🤖 AI Summary
Existing static multimodal evaluation benchmarks are hindered by temporal degradation, data contamination, and high maintenance costs, limiting their ability to sustainably assess vision-language models. This work proposes a multi-agent-driven, automated dynamic evaluation framework that models benchmark evolution as a task-guided dataset construction process. By integrating structured specifications, feedback-controlled real-time data collection, and verifiable question-answer generation, the framework enables efficient and continuous updates. A novel distribution-consistency update strategy is introduced to preserve cross-version comparability while substantially mitigating data contamination risks. Experiments demonstrate that the approach can generate 5.9K high-quality samples in just 1–2 hours at a cost of approximately \$30, effectively maintaining model ranking stability and semantic consistency while significantly reducing memorization signals.
📝 Abstract
Evaluation benchmarks are essential for assessing vision-language models (VLMs), but most multimodal benchmarks are static, making them vulnerable to temporal staleness, data contamination, and costly maintenance.
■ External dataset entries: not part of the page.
-- ==== Sys2Proof/Laws/Tab.lean ====
section
/-!
SUPPORT. The laws of the sparse tables: a read after a write, and that every write keeps the canonical form.
-/
namespace Sys2Proof
variable {α : Type}

theorem tget_tdel_same (d : Nat → α) (t : Tab α) (k : Nat) : tget d (tdel t k) k = d k := by
  induction t with
  | nil => rfl
  | cons e r ih =>
    obtain ⟨k', v'⟩ := e
    by_cases h : k' = k <;> simp [tdel, tget, h, ih]

theorem tget_tdel_other (d : Nat → α) (t : Tab α) {k j : Nat} (h : j ≠ k) :
    tget d (tdel t k) j = tget d t j := by
  induction t with
  | nil => rfl
  | cons e r ih =>
    obtain ⟨k', v'⟩ := e
    by_cases hk : k' = k
    · subst hk; simp [tdel, tget, ih, Ne.symm h]
    · by_cases hj : k' = j
      · subst hj; simp [tdel, tget, hk]
      · simp [tdel, tget, hk, hj, ih]

theorem tget_tins_same (d : Nat → α) (t : Tab α) (k : Nat) (v : α) : tget d (tins t k v) k = v := by
  induction t with
  | nil => simp [tins, tget]
  | cons e r ih =>
    obtain ⟨k', v'⟩ := e
    by_cases h1 : k < k'
    · simp [tins, tget, h1]
    · by_cases h2 : k' = k
      · simp [tins, tget, h2]
      · simp [tins, tget, h1, h2, ih]

theorem tget_tins_other (d : Nat → α) (t : Tab α) {k j : Nat} (v : α) (h : j ≠ k) :
    tget d (tins t k v) j = tget d t j := by
  induction t with
  | nil => simp [tins, tget, Ne.symm h]
  | cons e r ih =>
    obtain ⟨k', v'⟩ := e
    by_cases h1 : k < k'
    · simp [tins, tget, h1, Ne.symm h]
    · by_cases h2 : k' = k
      · subst h2; simp [tins, tget, Ne.symm h]
      · by_cases hj : k' = j
        · subst hj; simp [tins, tget, h1, h2]
        · simp [tins, tget, h1, h2, hj, ih]

/-- A read gives back what was written. -/
@[simp] theorem tget_tset_same [DecidableEq α] (d : Nat → α) (t : Tab α) (k : Nat) (v : α) :
    tget d (tset d t k v) k = v := by
  unfold tset
  split
  · next h => rw [tget_tdel_same, h]
  · exact tget_tins_same d t k v

/-- A write leaves every other key alone. -/
theorem tget_tset_other [DecidableEq α] (d : Nat → α) (t : Tab α) {k j : Nat} (v : α) (h : j ≠ k) :
    tget d (tset d t k v) j = tget d t j := by
  unfold tset
  split
  · exact tget_tdel_other d t h
  · exact tget_tins_other d t v h

theorem tabove_mono {a b : Nat} (h : a ≤ b) (t : Tab α) (ht : tabove b t = true) : tabove a t = true := by
  simp only [tabove, List.all_eq_true, decide_eq_true_eq] at *
  intro e he
  have := ht e he
  omega

theorem tabove_tins {b k : Nat} {v : α} {t : Tab α} (hk : b < k) (ht : tabove b t = true) :
    tabove b (tins t k v) = true := by
  induction t with
  | nil => simp [tins, tabove, hk]
  | cons e r ih =>
    obtain ⟨k', v'⟩ := e
    simp only [tabove, List.all_cons, Bool.and_eq_true, decide_eq_true_eq] at ht ih
    simp only [tins]
    split
    · simp only [tabove, List.all_cons, Bool.and_eq_true, decide_eq_true_eq]
      exact ⟨hk, ht.1, ht.2⟩
    · split
      · simp only [tabove, List.all_cons, Bool.and_eq_true, decide_eq_true_eq]
        exact ⟨hk, ht.2⟩
      · simp only [tabove, List.all_cons, Bool.and_eq_true, decide_eq_true_eq]
        exact ⟨ht.1, ih ht.2⟩

theorem tabove_tdel {b k : Nat} {t : Tab α} (ht : tabove b t = true) : tabove b (tdel t k) = true := by
  induction t with
  | nil => rfl
  | cons e r ih =>
    obtain ⟨k', v'⟩ := e
    simp only [tabove, List.all_cons, Bool.and_eq_true, decide_eq_true_eq] at ht ih
    simp only [tdel]
    split
    · exact ih ht.2
    · simp only [tabove, List.all_cons, Bool.and_eq_true, decide_eq_true_eq]
      exact ⟨ht.1, ih ht.2⟩

theorem twf_tdel [DecidableEq α] {d : Nat → α} {t : Tab α} {k : Nat} (h : twf d t = true) :
    twf d (tdel t k) = true := by
  induction t with
  | nil => rfl
  | cons e r ih =>
    obtain ⟨k', v'⟩ := e
    simp only [twf, Bool.and_eq_true] at h
    simp only [tdel]
    split
    · exact ih h.2
    · simp only [twf, Bool.and_eq_true]
      exact ⟨⟨h.1.1, tabove_tdel h.1.2⟩, ih h.2⟩

theorem twf_tins [DecidableEq α] {d : Nat → α} {t : Tab α} {k : Nat} {v : α} (hv : v ≠ d k)
    (h : twf d t = true) : twf d (tins t k v) = true := by
  induction t with
  | nil => simp [tins, twf, tabove, hv]
  | cons e r ih =>
    obtain ⟨k', v'⟩ := e
    simp only [twf, Bool.and_eq_true] at h
    simp only [tins]
    split
    · next hlt =>
      simp only [twf, Bool.and_eq_true, decide_eq_true_eq] at h ⊢
      refine ⟨⟨hv, ?_⟩, ⟨h.1, h.2⟩⟩
      have := tabove_mono (Nat.le_of_lt hlt) r h.1.2
      simp only [tabove, List.all_cons, Bool.and_eq_true, decide_eq_true_eq]
      exact ⟨hlt, this⟩
    · split
      · next hk =>
        subst hk
        simp only [twf, Bool.and_eq_true, decide_eq_true_eq]
        exact ⟨⟨hv, h.1.2⟩, h.2⟩
      · simp only [twf, Bool.and_eq_true]
        exact ⟨⟨h.1.1, tabove_tins (by omega) h.1.2⟩, ih h.2⟩

/-- Every write keeps the canonical form. -/
theorem twf_tset [DecidableEq α] {d : Nat → α} {t : Tab α} {k : Nat} {v : α} (h : twf d t = true) :
    twf d (tset d t k v) = true := by
  unfold tset
  split
  · exact twf_tdel h
  · next hv => exact twf_tins hv h

theorem tabove_filter {b : Nat} {p : Nat × α → Bool} {t : Tab α} (ht : tabove b t = true) :
    tabove b (t.filter p) = true := by
  simp only [tabove, List.all_eq_true, List.mem_filter] at ht ⊢
  exact fun e he => ht e he.1

/-- A table stays in canonical form when entries leave. -/
theorem twf_filter [DecidableEq α] {d : Nat → α} {p : Nat × α → Bool} {t : Tab α} (h : twf d t = true) :
    twf d (t.filter p) = true := by
  induction t with
  | nil => rfl
  | cons e r ih =>
    obtain ⟨k, v⟩ := e
    simp only [twf, Bool.and_eq_true] at h
    simp only [List.filter_cons]
    split
    · simp only [twf, Bool.and_eq_true]
      exact ⟨⟨h.1.1, tabove_filter h.1.2⟩, ih h.2⟩
    · exact ih h.2

end Sys2Proof
end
We present MMBench-Live, a continuously evolving multimodal benchmark built by a multi-agent-driven automated pipeline. Our framework treats benchmark evolution as task-guided dataset construction, integrating structured benchmark specification, feedback-controlled real-time data acquisition, and verifiable QA generation with executable reasoning. To maintain cross-version comparability, we introduce a distribution-consistent update strategy that extracts task-related visual patterns from the original benchmark to guide data collection and filtering. Instantiated from MMBench, MMBench-Live contains 5.9K newly generated evaluation instances with a high answer correctness rate, while each update costs about USD 30 and takes 1-2 hours. Extensive evaluations show that MMBench-Live preserves stable model rankings, maintains semantic alignment with the original benchmark, and exhibits weaker contamination-related memorization signals, suggesting a practical and scalable paradigm for sustainable multimodal benchmark evolution. The project is available at https://github.com/PRIS-CV/MMBench-Live.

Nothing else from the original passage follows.